*What you will do:*
Copy exactly, please, the lines of the data from its start through the line containing "def clearStep (s".

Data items
/-! ### Rewind (R355) -/

/-- Steps 1 to 3 of R355: elastic work cancelled, STAGED cleared, the cores' stores and registers zero, every region
free; the step's flags, stash entries, link counts and PENDING are those of a quiet point (DEDUCED 34). -/
def clearStep (s : State) : State :=
  let s1 := cancelElastic s
  let s2 := (List.range (jobCores s1)).foldl zeroCore s1
  let s3 := resetCounts { s2 with
    cu := { s2.cu with nonfin := 0, satf := 0, fresh := [] }
    mem := { s2.mem with staged := [], ueReport := false, digest := 0, launched := [], nonfin := 0 }
    stash := { s2.stash with entries := [], plan := [], ops := [] }
    coll := { s2.coll with nonfin := false }
    seq := { s2.seq with microBatch := 0, current := none, hold := none, flowOps := 0, look := none } }
  loadScaleSlots s3

/-- Load a rewind point or state record (step 4 of R355, step 7 of R369); the feed forgets the units at or above the
cursor (R392). -/
def loadRecord (s : State) (r : StateRecord) : State :=
  let s1 := setLoops { s with seq := { s.seq with
    step := r.step, qreg := r.q, redirect := some r.bundle.toNat, current := none, fresh := true, loopBuf := none,
    bufFull := false, fetched := false } }
      r.loops true
  { s1 with
    eth := { s1.eth with
      cursor := r.cursor, stepCursor := r.cursor, nextUnit := r.cursor.toNat
      resident := s1.eth.resident.filter fun u => decide (u < r.cursor.toNat), arrived := []
      transfers := s1.eth.transfers.filter fun t => match t.use with
        | .unit n => decide (n < r.cursor.toNat)
        | _ => true }
    coll := { s1.coll with layout := r.layout, drained := [], told := false }
    commit := { s1.commit with skiprun := r.skiprun, phase := .idle }
    cu := { s1.cu with gen := r.gen, stream := r.streams, cursor := r.cursors } }

/-- The draw of a sequential-mode slot that its table entry gives for a cursor (R374). -/
def tableDraw (e : List Byte) (cursor : DWord) : DWord :=
  BitVec.ofNat 64 (numAt e 8 8 + numAt e 4 4 * cursor.toNat)

/-- The correction of one sequential stream at a restore (R374). -/
def correctDraw (cursor : DWord) (s : State) (e : List Byte) : State :=
  let k := numAt e 0 1 * 16 + numAt e 1 1
  let d := tableDraw e cursor
  if BitVec.ofNat 64 (fld (s.cu.gen.get k) 127 64) = d then s
  else
    report { s with
      cu := { s.cu with gen := s.cu.gen.modify k fun v => putFld v 127 64 d.toNat }
      rsl := { s.rsl with rngSkew := true } } 0x17 (numAt e 0 1 * 16 + numAt e 1 1)

/-- Load a rewind point or state record with its sequential streams corrected (step 4 of R355, step 7 of R369). -/
def loadCorrected (s : State) (r : StateRecord) : State :=
  ((List.range (seqCount s)).map (seqEntry s)).foldl (correctDraw r.cursor) (loadRecord s r)

/-- Rewind to the rewind point. -/
def rewindTo (s : State) (r : StateRecord) : State :=
  let s1 := loadCorrected (clearStep s) r
  { s1 with rsl := { s1.rsl with phase := .restart, last := 1, source := 4, record := some r } }

/-! ### Restore (R369) -/

/-- The next salt of the list is in force (R224). -/
def rekeySalt (s : State) : State :=
  let i := (s.mem.keyIndex.toNat + 1) % 16
  { s with mem := { s.mem with
      salt := s.mem.salts.getD i 0, keyIndex := BitVec.ofNat 4 i, keyPending := false } }

/-- Step 2 of R369 (R224): the partner area is read and written again under the new salt, which meets its uncorrectable words
(R226) and gives fresh check bits to the words written; other errors stay at their places. Whatever else memory held is
undefined until it is written (DESIGN CHOICE 5), the records of the ring among it. -/
def rekey (s : State) : State :=
  if s.mem.keyPending then
    let lo := 2097152 * areaFirst s
    let hi := lo + 2097152 * areaPages s
    let s1 := rekeySalt (readMeets s lo (hi - lo))
    let inArea := fun (w : Nat) => decide (lo ≤ localOf s1.mem.salt (8 * w)) && decide (localOf s1.mem.salt (8 * w) < hi)
    { s1 with mem := { s1.mem with
        stale := [(lo, hi, 0), (0, hbmLimit, s.mem.rekeys + 1)], rekeys := s.mem.rekeys + 1
        bad := s1.mem.bad.filter fun c => !inArea c.1 }
              rsl := { s1.rsl with ringLow := s1.rsl.recHigh } }
  else s

/-- The step record that the replay is compared with: from the ring, or asked of the directory (R371). -/
def fetchReplay (s : State) (n : Nat) : State :=
  if ringHolds s n then { s with rsl := { s.rsl with replay := memBytes s (ringPlace s n) 64 } }
  else startTransfer { s with rsl := { s.rsl with replay := [] } } 8 .stepRecord (recordPlace s n) []

/-- Begin the restore of snapshot `target`: the record of the replayed step, steps 1 and 2, and the request for the
image. -/
def startRestore (s : State) (target : DWord) : State :=
  let s1 := rekey (clearStep (discardFilling (fetchReplay s (target.toNat + 1))))
  startTransfer { s1 with rsl := { s1.rsl with
      phase := .image, target := target, record := none, reading := [], rewind := none, need := true } }
    (numAt s1.eth.entry 52 1) .restoreImage (numAt s1.eth.entry 60 8) []

/-- What the joined payload of the decide barrier chooses (R356, R368). -/
def decideWith (s : State) (q : RecoveryPayload) : State :=
  let s1 := { s with rsl := { s.rsl with
    runs := BitVec.ofNat 8 (satAdd 8 s.rsl.runs.toNat 1), count := BitVec.ofNat 8 (satAdd 8 s.rsl.count.toNat 1) } }
  let none' := report { s with rsl := { s.rsl with phase := .ended, last := 3, source := 0 } } 0x15 0
  if q.need ∨ q.rmin ≠ q.rmax then
    if q.target = noTarget then none' else startRestore s1 q.target
  else match s.rsl.rewind with
    | some r => rewindTo s1 r
    | none => none'

/-- Take part in a barrier of a recovery, or of a job's start, and act once the joined payload has come down (R321, R367). -/
def barrierStep (s : State) (phase : Nat) (own : RecoveryPayload) (act : State → List Byte → State) : Out :=
  let s1 := enterJoin s 1 (barrierBytes phase own)
  match s1.coll.barrier.down with
  | some bs => .next (act (leaveJoin s1 1) bs)
  | none => .next s1

/-- A spare still reads what its candidate rests on (R375). -/
def scanning (s : State) : Bool := s.eth.spare && s.eth.transfers.any fun t => match t.use with
  | .page n => decide (2 ^ 40 ≤ n)
  | .scanRecord _ => true
  | _ => false

/-- RECOVERY_DECIDE (R367, R368): the decide barrier, which a spare enters with its candidate known (R375). -/
def execRecoveryDecide (s : State) : Out :=
  if s.rsl.phase = .decide ∧ !scanning s then barrierStep s 1 (decidePayload s) fun t bs => decideWith t (barrierOf bs)
  else .next s

/-- The slot that holds the restored snapshot. -/
def restoreSlot (s : State) : Option Nat :=
  (List.range 2).find? fun n => (slotAt s n).state == 2 && (slotAt s n).c == s.rsl.target

/-- Code of a layer (RSL_RECOV SOURCE, DETAIL2 of audit event 0x0060). -/
def layerCode : Layer → Nat
  | .partner => 1
  | .flash => 2
  | .store => 3

/-- The copy of a slot on a layer is damaged; a slot without another copy is damaged. -/
def damageCopy (s : State) (n : Nat) (l : Layer) : State :=
  let s1 := setSlot s n fun x => { x with bad := x.bad ++ [l] }
  let left := [(Layer.partner, (slotAt s1 n).partner), (.flash, (slotAt s1 n).flash), (.store, (slotAt s1 n).store)]
  if left.any fun p => p.2 && !(slotAt s1 n).bad.contains p.1 then s1
  else tellHeader (setSlot s1 n fun x => { x with state := 3 }) n

/-- The CRC of a state record holds (R359). -/
def recordCrcOk (b : List Byte) : Bool := crc64 (bytesAt b 0 65528) == BitVec.ofNat 64 (numAt b 65528 8)

/-- A state record with a good CRC that fails R16 is logged with its slot and layer (R366). -/
def logRejected (s : State) (n : Nat) (l : Layer) (b : List Byte) : State :=
  if recordCrcOk b then audit s 0x60 .device .internal n (layerCode l) else s

/-- The state record in a slot's first page, as read: usable when its CRC and encodings hold and it is the target's;
a record that fails only R16 is logged (R366). -/
def checkRecord (s : State) (n : Nat) (l : Layer) (b : List Byte) : State × Option StateRecord :=
  match parseRecord b with
  | some r => (s, if r.c = s.rsl.target ∧ r.jobtag = jobTag s then some r else none)
  | none => (logRejected s n l b, none)

/-- The block of the store at which page n of a slot begins (R393). -/
def pagePlace (s : State) (slot page : Nat) : Nat := storeBase s slot + 512 * page

/-- Ask for a page of the slot being restored. -/
def askPage (s : State) (slot page : Nat) (l : Layer) : State :=
  match l with
  | .store => startTransfer s (numAt s.eth.entry 104 1) (.page page) (pagePlace s slot page) []
  | _ => askPartner s (.page page) (partnerAddr s slot page) 2097152

/-- Write page k of the slot to the kth committed page, at its home address (step 5 of R369). -/
def putHome (s : State) (k : Nat) (b : List Byte) : State :=
  let home := 2097152 * (committedPages s).getD k 0
  writePhys (freshen s home 2097152) home (bytesAt b 0 2097152)

/-- A spare takes up the partner relation of the snapshot (R376): the partner that PARTNER names, over the torus. Like a device
that lost its partner, it asks for the area there, for R351 to be applied anew. -/
def takeRelation (s : State) (r : StateRecord) : State :=
  if s.eth.spare ∨ s.rsl.gone then
    askPartner { s with rsl := { s.rsl with pcoord := r.partner, viaTorus := true } } .partner 0 64
  else s

/-- Steps 5 to 8 of R369, once every page is read: the home copies are current, the state record is loaded, slots newer
than TARGET are emptied, the damaged ones among them too. -/
def finishRestore (s : State) (r : StateRecord) : State :=
  let s1 := { s with mem := { s.mem with cur := [], staged := [], snapCur := [] } }
  let s2 := loadCorrected (loadScaleSlots s1) r
  let keep := fun (x : Slot) => if 2 ≤ x.state.toNat ∧ s.rsl.target.toNat < x.c.toNat then Slot.empty else x
  let s3 := { s2 with rsl := { s2.rsl with
      phase := .restart, commits := s.rsl.target, lastSnap := s.rsl.target, record := some r, last := 2
      source := BitVec.ofNat 4 (layerCode s.rsl.layer), slots := s2.rsl.slots.map keep } }
  takeRelation (tellHeader (tellHeader s3 0) 1) r

/-- The restore is finished when every page is read and the step record to replay against is there. -/
def tryFinish (s : State) : State :=
  if s.rsl.phase = .pages ∧ s.rsl.reading = [] ∧ s.rsl.replay ≠ [] then
    match s.rsl.record with
    | some r => finishRestore s r
    | none => s
  else s

/-- The state record of a slot on local flash (R359). -/
def flashRecord (s : State) (n : Nat) : List Byte := s.rsl.flash.span (flashAddr n 0) 65536

/-- Page k of the slot goes from local flash to the kth committed page, at its home address (step 5 of R369). -/
def pageFromFlash (s : State) (n k : Nat) : State :=
  let a := flashAddr n (1 + k)
  let home := 2097152 * (committedPages s).getD k 0
  let img := s.rsl.flash.filter fun x => decide (a ≤ x.1) && decide (x.1 < a + 2097152)
  let s1 := freshen s home 2097152
  { s1 with mem := { s1.mem with
      hbm := img.foldl (fun m x => m.set (home + (x.1 - a)) x.2) (s1.mem.hbm.clear home (home + 2097152))
      bad := s1.mem.bad.drop fun w =>
        decide (home ≤ localOf s1.mem.salt (8 * w)) && decide (localOf s1.mem.salt (8 * w) < home + 2097152) } }

/-- A snapshot read from local flash: its record, then its pages, up to one whose read met an uncorrectable error. -/
def readFlash (s : State) (n : Nat) (failed : List Nat) : State × Bool :=
  let c := checkRecord s n .flash (flashRecord s n)
  let most := (committedPages s).length
  match c.2 with
  | none => (damageCopy c.1 n .flash, false)
  | some r =>
    if failed.contains 0 then (damageCopy s n .flash, false)
    else
      let good := (List.range most).takeWhile fun k => !failed.contains (1 + k)
      let pages := good.foldl (fun s k => pageFromFlash s n k) c.1
      if good.length < most then (damageCopy pages n .flash, false)
      else ({ pages with rsl := { pages.rsl with record := some r, reading := [] } }, true)

/-- Read the target from the first layer that holds it usable; with none left the recovery starts again from the decide
barrier (DEDUCED 34). -/
def beginLayer (s : State) : State :=
  match restoreSlot s with
  | none => { s with rsl := { s.rsl with phase := .decide } }
  | some n =>
    match firstUsable s n with
    | none => { s with rsl := { s.rsl with phase := .decide } }
    | some l =>
      let s1 := { s with rsl := { s.rsl with phase := .pages, layer := l, record := none
                                             reading := List.range ((committedPages s).length + 1) } }
      if l = .flash then innerTransfer s1 10 .flash (flashAddr n 0) (2097152 * slotPages s) else askPage s1 n 0 l

/-- The image that a restore read again (step 3 of R369). -/
def imageRead (s : State) (img : List Byte) : State :=
  if s.rsl.phase ≠ .image then s
  else if hashBytes (Config.sha512 img) ≠ bytesAt s.eth.entry 128 64 then
    report { s with rsl := { s.rsl with phase := .ended } } 6 s.eth.entryNo
  else beginLayer (placeInitial (writeImage s img) img true)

*Response box:*
/-! ### Rewind (R355) -/

/-- Steps 1 to 3 of R355: elastic work cancelled, STAGED cleared, the cores' stores and registers zero, every region
free; the step's flags, stash entries, link counts and PENDING are those of a quiet point (DEDUCED 34). -/
def clearStep (s : State) : State :=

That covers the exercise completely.